What the task asks: In the entries below, which lines run from the one containing "if pteParks e then .park (pteState e == 1)" to the one containing "going first (R262, log entry 18). -/"? Copy exactly those lines, ends included, and no others.

Data listing:
-- ==== Sys2Proof/Machine/Home.lean ====
section
/-! DEFINITION. The point of coherence: frames and data bytes (R289 to R292), sectors with errors and poison (R294 to R298,
R312), the error budget (R299, R300), the second-touch filter (R178 to R180), and the cluster's L2 (R174, R175, R219, R295,
R308, R309, R531) and L1s. Stored check bytes are computed, not kept: an error is a mark on its sector (log entry 11). -/

namespace Sys2Proof.Machine

/-- The format of the frame or scratchpad that holds a location; host and peer memory carry none of this device's (R289). -/
def State.fmtAt (s : State) (loc : Nat) : Cls :=
  if isSpad loc then (s.core ((loc - spadBase) / 2 ^ 19)).format
  else if isLocal loc then SMap.look s.hub.formats (loc / 2 ^ 21) .p else .u

/-- Data bytes per 512-byte line (R289). -/
def lineData : Cls → Nat
  | .p => 448
  | .d => 496
  | .u => 512

/-- The raw address of data byte n of the frame at base f (R290). -/
def rawOf (c : Cls) (f n : Nat) : Nat := f + 512 * (n / lineData c) + n % lineData c

/-- The raw location of offset o in a page whose leaf names slot address a of a local frame (R290); elsewhere a + o. -/
def State.pageByte (s : State) (a o : Nat) : Nat :=
  if isLocal a then rawOf (s.fmtAt a) (a / 2 ^ 21 * 2 ^ 21) (a % 2 ^ 21 + o) else a + o

/-- The slot exists in its frame's format (R291). -/
def State.slotOk (s : State) (a : Nat) : Bool :=
  !isLocal a || match s.fmtAt a with
    | .p => decide (a % 2 ^ 21 / 65536 < 28)
    | .d => decide (a % 2 ^ 21 / 65536 < 31)
    | .u => true

/-- What a read of a sector or scratchpad row finds (R294). -/
inductive SecOut where
  | ok
  | poison
  | detected
  deriving DecidableEq, Repr

/-- Key of the unit of protection that holds a location: a 64-byte sector or row, or a format-D scratchpad's 128-byte row. Poison
is kept by 64-byte rows in every format (R297). -/
def State.secKey (s : State) (loc : Nat) : Nat :=
  if isSpad loc && decide (s.fmtAt loc = .d) then loc / 128 * 2 else loc / 64

/-- Bytes of that unit. -/
def State.secLen (s : State) (loc : Nat) : Nat := if isSpad loc && decide (s.fmtAt loc = .d) then 128 else 64

/-- UNIT of an error-log record: the HBM stack or the scratchpad that holds the location (R310). -/
def unitOf (loc : Nat) : Nat :=
  if isSpad loc then 0x4000 + (loc - spadBase) / 2 ^ 19 else 0x3000 + stackOf loc

/-- ADDR of an error-log record: the raw physical address, or the cluster scratchpad address (R310). -/
def errAddr (loc : Nat) : Nat := if isSpad loc then (loc - spadBase) % 2 ^ 25 else loc

/-- A budget debit of a context: whether it exhausts the budget, and the state after it (R299, R300). -/
def State.debit (s : State) (c : Nat) (who : Asker) : Bool × State :=
  let e := (s.ctx c).errbud
  if e = 0xFFFFFFFF then (false, s)
  else (decide (e.toNat ≤ 1),
    (s.onCtx c fun x => { x with errbud := if e = 0 then 0 else e - 1 }).tokenNow c 8 c who none)

/-- The state with f applied to the home slice of a location. -/
def State.onSlice (s : State) (loc : Nat) (f : Slice → Slice) : State :=
  s.onHub fun h => { h with slices := SMap.put h.slices (sliceOf loc) (f (SMap.look h.slices (sliceOf loc) Slice.reset)) Slice.reset }

/-- Mark a context for termination before the step ends (R288). -/
def State.doom (s : State) (c reason : Nat) : State :=
  if (s.ctx c).used && !(s.hub.doomed.any (·.1 == c)) then s.onHub fun h => { h with doomed := h.doomed ++ [(c, reason)] }
  else s

/-- The L2 set of a line (R532). -/
def l2Set (loc : Nat) : Nat := loc / 512 % 2048

/-- The slot address that a leaf names (R257). -/
def leafAddr (pte : Dword) : Nat := dbits pte 51 13 * 8192

/-- The range of physical storage that a TLB entry's leaf names holds a slot: of a leaf larger than a page too (R257, R309). -/
def TlbEntry.names (e : TlbEntry) (slot : Nat) : Bool := decide (leafAddr e.pte ≤ slot) && decide (slot < leafAddr e.pte + e.size)

/-- Every mapping of a slot is shot down, in sequence with the other shoot-downs: every TLB entry whose leaf names it goes (R274, R309 step
3). -/
def State.dropSlot (s : State) (slot : Nat) : State :=
  let s1 := s.onHub fun h => { h with shootSeq := h.shootSeq + 1 }
  { s1 with
    cores := SMap.mapAll (fun c => { c with l1tlb := c.l1tlb.filter fun e => !(e.names slot) }) Core.idle s1.cores
    clusters := SMap.mapAll (fun c => { c with l2tlb := c.l2tlb.filter fun e => !(e.names slot) }) Cluster.empty s1.clusters }
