-- ==== Sys2Proof/Machine/Translate.lean ====
section
/-! DEFINITION. Translation: page-table entries and walks (R256 to R260), the TLBs (R261 to R263, R275), the scratchpad
aperture and mapping windows (R171 to R173, R199 to R201), tile ownership (R191), and where each lane of an access goes. -/

namespace Sys2Proof.Machine

/-- Access kinds (R126, R260). -/
inductive Acc where
  | r
  | w
  | rw
  | x
  deriving DecidableEq, Repr

/-- STATE of a leaf (R257): 0 RESIDENT, 1 CELLAR, 2 MIGRATING, 3 REMOTE. -/
def pteState (e : Dword) : Nat := dbits e 2 1

/-- SIZE of an entry (R257). -/
def pteSize (e : Dword) : Nat := dbits e 63 62

/-- HINT of a leaf. -/
def pteHint (e : Dword) : Nat := dbits e 6 5

/-- Bytes of a leaf by SIZE. -/
def pageBytes : Nat → Nat
  | 0 => 65536
  | 1 => 2 ^ 21
  | _ => 2 ^ 30

/-- The frame lies in the context's tenant's window (R351). -/
def State.inWindow (s : State) (c addr : Nat) : Bool :=
  SMap.look s.hub.window (addr / 2 ^ 21) 0 == (s.ctx c).tenant + 1

/-- A leaf that R258 or R259 calls malformed by its fields, present or not: ADDR is software-defined when V = 0 (R257). -/
def leafMalformed (e : Dword) : Bool :=
  let a := leafAddr e
  dbits e 61 52 != 0 || pteHint e == 3 || dbits e 4 3 == 3 || (pteSize e != 0 && dbits e 4 3 != 2) ||
  (e.getLsbD 0 &&
    (a % pageBytes (pteSize e) != 0 ||
    ((pteState e == 0 || pteState e == 1) && !isLocal a) ||
    (pteState e == 3 && !(isHost a || isPeer a)) ||
    !(isLocal a || isHost a || isPeer a)))

/-- A table entry with a field besides V, SIZE and ADDR (R258). -/
def tableMalformed (e : Dword) : Bool := dbits e 61 52 != 0 || dbits e 12 1 != 0

/-- What a walk ends with. -/
inductive WalkRes where
  /-- malformed or unresolvable: MEMFAULT -/
  | bad
  /-- V = 0 at some level (R258) -/
  | absent (pte : Dword)
  | leaf (e : TlbEntry)
  /-- a walker read a poisoned sector (R294) -/
  | poison
  deriving DecidableEq, Repr

/-- An entry of a table, read at its home (R256, R257). -/
def State.readPte (s : State) (c table idx : Nat) : Option (SecOut × Dword × State) :=
  if isLocal table && decide (s.fmtAt table = .p) && decide (table % 2 ^ 21 / 65536 < 28) && s.inWindow c table then
    let loc := s.pageByte table (8 * idx)
    let (o, s1) := (s.l3Touch loc 0 false).readSector loc c 0 .host
    some (o, BitVec.ofNat 64 (Memory.le s1.mem loc 8), s1)
  else none

/-- The index of a virtual address at a level (R256). -/
def vaIndex (va : Dword) (lvl : Nat) : Nat := dbits va (25 + 10 * lvl) (16 + 10 * lvl)

/-- A cached table entry of a level (R262). -/
def State.cachedPte (s : State) (k c lvl : Nat) (va : Dword) : Option Dword :=
  ((s.cluster k).wcache.find? fun w => w.ctx == c && w.level == lvl && w.idx == dbits va 55 (16 + 10 * lvl)).map (·.pte)

/-- One level of a walk: its end, or the next level's table (R256 to R259, R291, R351). -/
def State.walkLevel (s : State) (k c : Nat) (va : Dword) (table lvl : Nat) : (WalkRes ⊕ Nat) × State :=
  let idx := vaIndex va lvl
  let got := match s.cachedPte k c lvl va with
    | some e => some (SecOut.ok, e, s)
    | none => s.readPte c table idx
  match got with
  | none => (.inl .bad, s)
  | some (.poison, _, s1) => (.inl .poison, s1)
  | some (_, e, s1) =>
    if pteSize e = 3 then
      if tableMalformed e || lvl == 0 then (.inl .bad, s1)
      else if e.getLsbD 0 = false then (.inl (.absent e), s1)
      else
        let w : WalkEntry := { ctx := c, level := lvl, idx := dbits va 55 (16 + 10 * lvl), pte := e }
        (.inr (leafAddr e),
          s1.onCluster k fun q => { q with wcache := if q.wcache.contains w then q.wcache else (w :: q.wcache).take 256 })
    else if lvl ≠ (if pteSize e = 2 then 1 else 0) then (.inl .bad, s1)
    else
      let run := if pteSize e = 0 then 1 else if pteSize e = 1 then 32 else 16
      match s1.readPte c table (idx / run * run) with
      | none => (.inl .bad, s1)
      | some (.poison, _, s2) => (.inl .poison, s2)
      | some (_, f, s2) =>
        if pteSize f ≠ pteSize e || leafMalformed f then (.inl .bad, s2)
        else if f.getLsbD 0 = false then (.inl (.absent f), s2)
        else if pteState f = 0 && !(s2.slotOk (leafAddr f) && s2.inWindow c (leafAddr f)) then (.inl .bad, s2)
        else
          let sz := pageBytes (pteSize f)
          (.inl (.leaf { ctx := c, base := va.toNat / sz * sz, size := sz, pte := f }), s2)

/-- The walk from a table on, over n more levels below the table's own. -/
def State.walkFrom (s : State) (k c : Nat) (va : Dword) (table : Nat) : Nat → WalkRes × State
  | 0 =>
    match s.walkLevel k c va table 0 with
    | (.inl r, s1) => (r, s1)
    | (.inr _, s1) => (.bad, s1)
  | n + 1 =>
    match s.walkLevel k c va table (n + 1) with
    | (.inl r, s1) => (r, s1)
    | (.inr next, s1) => s1.walkFrom k c va next n

/-- The walk of an address in a context, on cluster k's walkers (R256). -/
def State.walk (s : State) (k c : Nat) (va : Dword) : WalkRes × State := s.walkFrom k c va (s.ctx c).ptroot.toNat 3

/-- How an access to a page goes on. -/
inductive Xl where
  | ok (e : TlbEntry)
  | bad
  | perm
  | park (cellar : Bool)
  | walk
  deriving DecidableEq, Repr

/-- The leaf makes its accesses park (R260). -/
def pteParks (e : Dword) : Bool := pteState e == 1 || pteState e == 2 || (pteState e == 3 && e.getLsbD 12)

/-- The checks of R260 on a leaf with V = 1, for an access at an address of its page: the format is that of the frame that the access
reaches. A peer's home makes the check for its own pages. -/
def State.leafCheck (s : State) (c : Nat) (acc : Acc) (t : TlbEntry) (va : Dword) : Xl :=
  let e := t.pte
  if pteParks e then .park (pteState e == 1)
  else
    let need := match acc with
      | .r => e.getLsbD 9
      | .w => e.getLsbD 10
      | .rw => e.getLsbD 9 && e.getLsbD 10
      | .x => e.getLsbD 11
    let a := leafAddr e
    let cls := if isLocal a then decide (s.fmtAt (a + (va.toNat - t.base)) = clsOf (dbits e 4 3)) else if isHost a then dbits e 4 3 == 2 else true
    if !need || (e.getLsbD 8 && !(s.ctx c).encl) || !cls then .perm else .ok t

/-- An entry serves an address. -/
def TlbEntry.covers (e : TlbEntry) (c : Nat) (va : Dword) : Bool :=
  e.ctx == c && decide (e.base ≤ va.toNat) && decide (va.toNat < e.base + e.size)

/-- The entry that a core's TLBs hold for an address: its L1 TLB, then its cluster's L2 TLB (R261). -/
def State.tlb (s : State) (core c : Nat) (va : Dword) : Option TlbEntry :=
  match (s.core core).l1tlb.find? (·.covers c va) with
  | some e => some e
  | none => (s.cluster (cluOf core)).l2tlb.find? (·.covers c va)

/-- The L2 TLB takes an entry in: 512 sets of 8 ways, in which the oldest goes first (R262, log entry 18). -/
def l2TlbTake (l : List TlbEntry) (e : TlbEntry) : List TlbEntry :=
  let r := e :: l.filter (· != e)
  if r.length ≤ 8 then r
  else
    let set := fun (x : TlbEntry) => Config.tlbSet x.base x.size % 512
    let gone := (r.filter fun x => set x == set e).drop 8
    r.filter fun x => !(gone.contains x)

/-- The entry in both TLBs, the oldest going first (R262, log entry 18). -/
def State.tlbFill (s : State) (core : Nat) (e : TlbEntry) : State :=
  let s1 := s.onCore core fun x => { x with l1tlb := (e :: x.l1tlb.filter (· != e)).take 64 }
  s1.onCluster (cluOf core) fun x => { x with l2tlb := l2TlbTake x.l2tlb e }

/-- Drop the entry that served an address (R263). -/
def State.tlbDrop (s : State) (core : Nat) (e : TlbEntry) : State :=
  let s1 := s.onCore core fun x => { x with l1tlb := x.l1tlb.filter (· != e) }
  s1.onCluster (cluOf core) fun x => { x with l2tlb := x.l2tlb.filter (· != e) }

/-- The 64 KiB page of an address. -/
def pageOf (va : Dword) : Dword := BitVec.ofNat 64 (va.toNat / 65536 * 65536)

Result for this exercise:
  if pteParks e then .park (pteState e == 1)
  else
    let need := match acc with
      | .r => e.getLsbD 9
      | .w => e.getLsbD 10
      | .rw => e.getLsbD 9 && e.getLsbD 10
      | .x => e.getLsbD 11
    let a := leafAddr e
    let cls := if isLocal a then decide (s.fmtAt (a + (va.toNat - t.base)) = clsOf (dbits e 4 3)) else if isHost a then dbits e 4 3 == 2 else true
    if !need || (e.getLsbD 8 && !(s.ctx c).encl) || !cls then .perm else .ok t

/-- An entry serves an address. -/
def TlbEntry.covers (e : TlbEntry) (c : Nat) (va : Dword) : Bool :=
  e.ctx == c && decide (e.base ≤ va.toNat) && decide (va.toNat < e.base + e.size)

/-- The entry that a core's TLBs hold for an address: its L1 TLB, then its cluster's L2 TLB (R261). -/
def State.tlb (s : State) (core c : Nat) (va : Dword) : Option TlbEntry :=
  match (s.core core).l1tlb.find? (·.covers c va) with
  | some e => some e
  | none => (s.cluster (cluOf core)).l2tlb.find? (·.covers c va)

/-- The L2 TLB takes an entry in: 512 sets of 8 ways, in which the oldest goes first (R262, log entry 18). -/
def l2TlbTake (l : List TlbEntry) (e : TlbEntry) : List TlbEntry :=
  let r := e :: l.filter (· != e)
  if r.length ≤ 8 then r
  else
    let set := fun (x : TlbEntry) => Config.tlbSet x.base x.size % 512
    let gone := (r.filter fun x => set x == set e).drop 8
    r.filter fun x => !(gone.contains x)

/-- The entry in both TLBs, the oldest going first (R262, log entry 18). -/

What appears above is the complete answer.